For people who value the letter of the law, #1 is damning, and Rybka cheated, period. This isn't beyond theoretical doubt, but it's beyond a reasonable one.

But, given that Rajlich could have easily and legally re-implemented the same algorithms in the mudane parts of Fruit that are in question without exact code reuse, and that what is significant about Rybka is actually the original and innovative part, there's a pretty good argument that he's well within his rights to profit from his creation.

harryh · on Jan 7, 2012

Are there some good links I can read about claim #1? I have only just been introduced to this story via the articles on ChessBase and I would like to read "the other side of the story" so to speak.

jsnell · on Jan 7, 2012

The original investigation reports are a pretty good read. (links at the bottom of this article: http://www.chessvibes.com/reports/rybka-disqualified-and-ban... )

dalke · on Jan 7, 2012

I looked at http://www.chessvibes.com/plaatjes/rybkaevidence/ZW_Rybka_Fr... . It happens to be the one mentioned as biased evidence in this chessbase article, though I picked it because it was a PDF and not an RTF file.

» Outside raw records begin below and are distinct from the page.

-- ==== Sys2Proof/Machine/Ops.lean ====
section
/-! DEFINITION. The named operations over the state: the framebuffer's bytes, the event trace, the three ports
(20_memory.md R54 to R62), the delay, and the two ways a command completes: success, and `raise` (60_exceptions.md R203),
which is all the exception taking this hardware has. There is no return from an exception (R212). -/

namespace Sys2Proof.Machine

/-! ### The framebuffer's bytes (R50, R51) -/

/-- The byte at an offset. -/
def memGet : Memory → Nat → Byte
  | [], _ => Memory.unlisted
  | (k, v) :: t, a => if a = k then v else memGet t a

/-- Write one byte, keeping the canonical form: sorted, and no entry equal to what an unlisted byte reads as. -/
def memSet : Memory → Nat → Byte → Memory
  | [], a, b => if b = Memory.unlisted then [] else [(a, b)]
  | (k, v) :: t, a, b =>
    if a < k then (if b = Memory.unlisted then (k, v) :: t else (a, b) :: (k, v) :: t)
    else if a = k then (if b = Memory.unlisted then t else (a, b) :: t)
    else (k, v) :: memSet t a b

/-- The canonical form. -/
abbrev Memory.wf (m : Memory) : Prop :=
  m.Pairwise (fun p q => p.1 < q.1) ∧ ∀ c ∈ m, c.2 ≠ Memory.unlisted

/-- `v[7:0]`, the byte at the cell's offset (R51). -/
def cellLo (v : Half) : Byte := v.extractLsb' 0 8

/-- `v[15:8]`, the byte at the offset after it (R51). -/
def cellHi (v : Half) : Byte := v.extractLsb' 8 8

/-- `FB[off] | (FB[off+1] << 8)` (R51, R56). -/
def memCell (m : Memory) (off : Nat) : Half := memGet m (off + 1) ++ memGet m off

/-- The two bytes of a cell written at once (R51, R57). -/
def memSetCell (m : Memory) (off : Nat) (v : Half) : Memory :=
  memSet (memSet m off (cellLo v)) (off + 1) (cellHi v)

/-! ### Trace and completion -/

/-- Append an event to the trace (R66). -/
def State.log (s : State) (e : Event) : State := { s with trace := s.trace ++ [e] }

/-- The result registers that a command's rule names (10_state.md R28, R29). -/
inductive Results where
  | nothing
  | d0
  | d0d1
  | d0d1d2
  | d0d1d2d3
  | pbuf
  deriving DecidableEq, Repr

/-- Every result register the command names becomes `none` (R203). -/
def State.dropResults (s : State) : Results → State
  | .nothing => s
  | .d0 => { s with d0 := none }
  | .d0d1 => { s with d0 := none, d1 := none }
  | .d0d1d2 => { s with d0 := none, d1 := none, d2 := none }
  | .d0d1d2d3 => { s with d0 := none, d1 := none, d2 := none, d3 := none }
  | .pbuf => { s with pbuf := noPixels }

/-- The command pointer moves past the `len` words of the command (30_encoding.md R84). -/
def State.advance (s : State) (len : Nat) : State := { s with cp := s.cp + len }

/-- A command of `len` words completes with success (R203). -/
def State.succeed (s : State) (len : Nat) : State := s.statusOk.advance len

/-- `raise E(cause)` (R203): the one way a command of `len` words that names the result registers `named` ends in an
error. The release of the framebuffer port comes before it, in `withFb`. -/
def State.raise (s : State) (k : ErrKind) (cause : Word) (named : Results) (len : Nat) : State :=
  ((s.statusErr k cause).dropResults named).advance len

/-- Where the work of a command stands: going on with a value, ended in an error, stuck on a port, or at a read of a
register that holds no value. -/
inductive Res (α : Type) where
  | ok (a : α) (s : State)
  | err (k : ErrKind) (cause : Word) (s : State)
  | stall (s : State)
  | unwritten (s : State)
  deriving DecidableEq, Repr

/-- Go on with the next part of the work. -/
def Res.bind {α β : Type} : Res α → (α → State → Res β) → Res β
  | .ok a s, f => f a s
  | .err k c s, _ => .err k c s
  | .stall s, _ => .stall s
  | .unwritten s, _ => .unwritten s

/-- The command completes (00_scope.md R12): `write` puts the value into the result registers and registers the rule
names, then success; or the error is raised; or the machine stops with the state it left (R12's two outcomes that do not
complete: `stuck`, R207, and `fault(UnwrittenState)`, R206, "a model stops the run with a fault"). -/
def Res.finish {α : Type} (len : Nat) (named : Results) (write : α → State → State) : Res α → Out
  | .ok a s => .next ((write a s).succeed len)
  | .err k c s => .next (s.raise k c named len)
  | .stall s => .fault (.stuckPort s)
  | .unwritten s => .fault (.unwrittenState s)

/-! ### The framebuffer port (R54 to R57) -/

/-- The next answer of the framebuffer port, taken from its queue; an empty queue answers ok. -/
def State.nextFb (s : State) : PortAnswer × State :=
  (s.ports.fb.headD .ok, { s with ports := { s.ports with fb := s.ports.fb.tail } })

/-- `FbAcquire()` (R54). A request that stalls has no answer, so no event records it. -/
def fbAcquire (s : State) : Res Unit :=
  match s.nextFb with
  | (.ok, t) => .ok () (t.log (.fbAcquire (.ok ())))
  | (.fail c, t) => .err .deviceIOError c (t.log (.fbAcquire (.fail c)))
  | (.stall, t) => .stall t

/-- `FbRelease()` (R54): it cannot fail. -/
def fbRelease (s : State) : State := s.log .fbRelease

/-- `MemRead(off, 2)` (R56). -/
def memRead (off : Nat) (s : State) : Res Half :=
  match s.nextFb with
  | (.ok, t) => .ok (memCell t.mem off) (t.log (.fbRead off (.ok (memCell t.mem off))))
  | (.fail c, t) => .err .deviceIOError c (t.log (.fbRead off (.fail c)))
  | (.stall, t) => .stall t

/-- The two bytes of a cell whose write failed hold free values (R57, U2; log entry 7). -/
def State.spoilCell (s : State) (off : Nat) : State :=
  { s with
    mem := memSet (memSet s.mem off (Config.freeByte s.freeCount)) (off + 1) (Config.freeByte (s.freeCount + 1))
    freeCount := s.freeCount + 2 }

/-- `MemWrite(off, 2, v)` (R57). -/
def memWrite (off : Nat) (v : Half) (s : State) : Res Unit :=
  match s.nextFb with
  | (.ok, t) => .ok () ({ t with mem := memSetCell t.mem off v }.log (.fbWrite off v (.ok ())))
  | (.fail c, t) => .err .deviceIOError c ((t.spoilCell off).log (.fbWrite off v (.fail c)))
  | (.stall, t) => .stall t

/-- The release that follows the accesses: on every exit path on which the port answered (R54). A stuck command never
comes to it. -/
def Res.release {α : Type} : Res α → Res α
  | .ok a s => .ok a (fbRelease s)
  | .err k c s => .err k c (fbRelease s)
  | .stall s => .stall s
  | .unwritten s => .unwritten s

/-- The framebuffer port around the accesses of one command (R54): acquire, the accesses, release. A failing acquire
acquired nothing, so nothing is released. -/
def withFb {α : Type} (body : State → Res α) (s : State) : Res α :=
  (fbAcquire s).bind fun _ t => (body t).release

/-! ### The sensor bus (R58 to R61) -/

/-- 0x80, enable. -/
def regEnable : Byte := 0x80
/-- 0x81, integration time. -/
def regIntegration : Byte := 0x81
/-- 0x8F, gain and control. -/
def regGain : Byte := 0x8F
/-- 0x92, ID: accessed by no command (R58). -/
def regId : Byte := 0x92
/-- 0x93, status: accessed by no command (R58). -/
def regStatus : Byte := 0x93
/-- 0x94, clear data. -/
def regClear : Byte := 0x94
/-- 0x96, red data. -/
def regRed : Byte := 0x96
/-- 0x98, green data. -/
def regGreen : Byte := 0x98
/-- 0x9A, blue data. -/
def regBlue : Byte := 0x9A

/-- The next answer of the bus: ok from the fixture (R61), else from the queue, an empty queue answering ok. -/
def State.nextBus (s : State) : PortAnswer × State :=
  match s.cfg.backend with
  | .fixture _ _ _ _ => (.ok, s)
  | .device => (s.ports.bus.headD .ok, { s with ports := { s.ports with bus := s.ports.bus.tail } })

/-- What a bus read that answers ok brings: the next queued value, else a free value (R60, U3; log entry 5). -/
def State.queuedData (s : State) : Half × State :=
  match s.ports.busData with
  | v :: rest => (v, { s with ports := { s.ports with busData := rest } })
  | [] => (Config.freeBusData s.freeCount, { s with freeCount := s.freeCount + 1 })

/-- The data of a read of `reg`: the fixture's fixed value for a data register (R61), else what the device brings. -/
def State.nextData (s : State) (reg : Byte) : Half × State :=
  match s.cfg.backend with
  | .device => s.queuedData
  | .fixture c r g b =>
    if reg = regClear then (c, s)
    else if reg = regRed then (r, s)
    else if reg = regGreen then (g, s)
    else if reg = regBlue then (b, s)
    else s.queuedData

/-- `BusWrite(reg, b)` (R60), addressed to `SENSOR_ADDR` (R59). -/
def busWrite (reg b : Byte) (s : State) : Res Unit :=
  match s.nextBus with
  | (.ok, t) => .ok () (t.log (.busWrite t.cfg.sensorAddr reg b (.ok ())))
  | (.fail c, t) => .err .deviceIOError c (t.log (.busWrite t.cfg.sensorAddr reg b (.fail c)))
  | (.stall, t) => .stall t

/-- `BusRead16(reg)` (R60): the data is an input of the step. -/
def busRead16 (reg : Byte) (s : State) : Res Half :=
  match s.nextBus with
  | (.ok, t) => .ok (t.nextData reg).1 ((t.nextData reg).2.log (.busRead16 t.cfg.sensorAddr reg (.ok (t.nextData reg).1)))
  | (.fail c, t) => .err .deviceIOError c (t.log (.busRead16 t.cfg.sensorAddr reg (.fail c)))
  | (.stall, t) => .stall t

/-! ### The image port (R62) -/

/-- The next answer to an `ImgOpen`, taken from its queue; an empty queue answers ok. -/
def State.nextImg (s : State) : ImgAnswer × State :=
  (s.ports.imgOpen.headD .ok, { s with ports := { s.ports with imgOpen := s.ports.imgOpen.tail } })

/-- `ImgOpen(src)` (R62), with the error LDIMG raises for each answer (42_frame.md R152). -/
def imgOpen (src : Half) (s : State) : Res Unit :=
  match s.nextImg with
  | (.ok, t) => .ok () (t.log (.imgOpen src .ok))
  | (.notFound, t) => .err .imageNotFound 0 (t.log (.imgOpen src .notFound))
  | (.decodeError, t) => .err .imageDecodeError 0 (t.log (.imgOpen src .decodeError))

/-- The next sample: queued, else four free values (R62, U8; log entry 6). A sample request cannot fail or stall (D25). -/
def State.nextSample (s : State) : Sample × State :=
  match s.ports.imgSamples with
  | p :: rest => (p, { s with ports := { s.ports with imgSamples := rest } })
  | [] =>
    (⟨Config.freeChannel s.freeCount, Config.freeChannel (s.freeCount + 1), Config.freeChannel (s.freeCount + 2),
      Config.freeChannel (s.freeCount + 3)⟩, { s with freeCount := s.freeCount + 4 })

/-- `ImgSample(x, y)` (R62). -/
def imgSample (x y : Nat) (s : State) : Sample × State :=
  (s.nextSample.1, s.nextSample.2.log (.imgSample x y s.nextSample.1))

/-! ### Delay -/

/-- `Delay(us)` (70_reset_and_hazards.md R243): recorded, not timed. -/
def delay (us : Nat) (s : State) : State := s.log (.delay us)

end Sys2Proof.Machine
end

This is the the one which has a side-by-side comparison of what appears to be two pieces of code. One of which is "static const int KnightBackRankOpening = 0;"

    for (sq = 0; sq < 64; sq++) {
        P(piece,sq,Opening) += KnightRank[square_rank(sq)] * KnightBackRankOpening;
    }

That appears to damning, but as the chessbase article points out, there's no source for the Rybka case, only reverse engineering. Since KnightBackRankOpening is "static const int 0" (can you really reverse engineer a "const" from machine code?), you would expect any half-decent optimizing compiler to remove that whole chunk of code.

In other words, this seemingly indicting code is a façade; a functionally equivalent implementation constructed to maximize similarity. Granted, the PDF does say "The code shown here is simply the functional equivalent" and "Fruit and Rybka have functionally identical code here too," I looked at the code and the biggest similarity is that both code snippets are rendered in the same style. I don't see any copying. I see different tunings (eg, different weight parameters), and even though both tools are working in the same data representation and algorithm space, I see different implementations of those algorithms.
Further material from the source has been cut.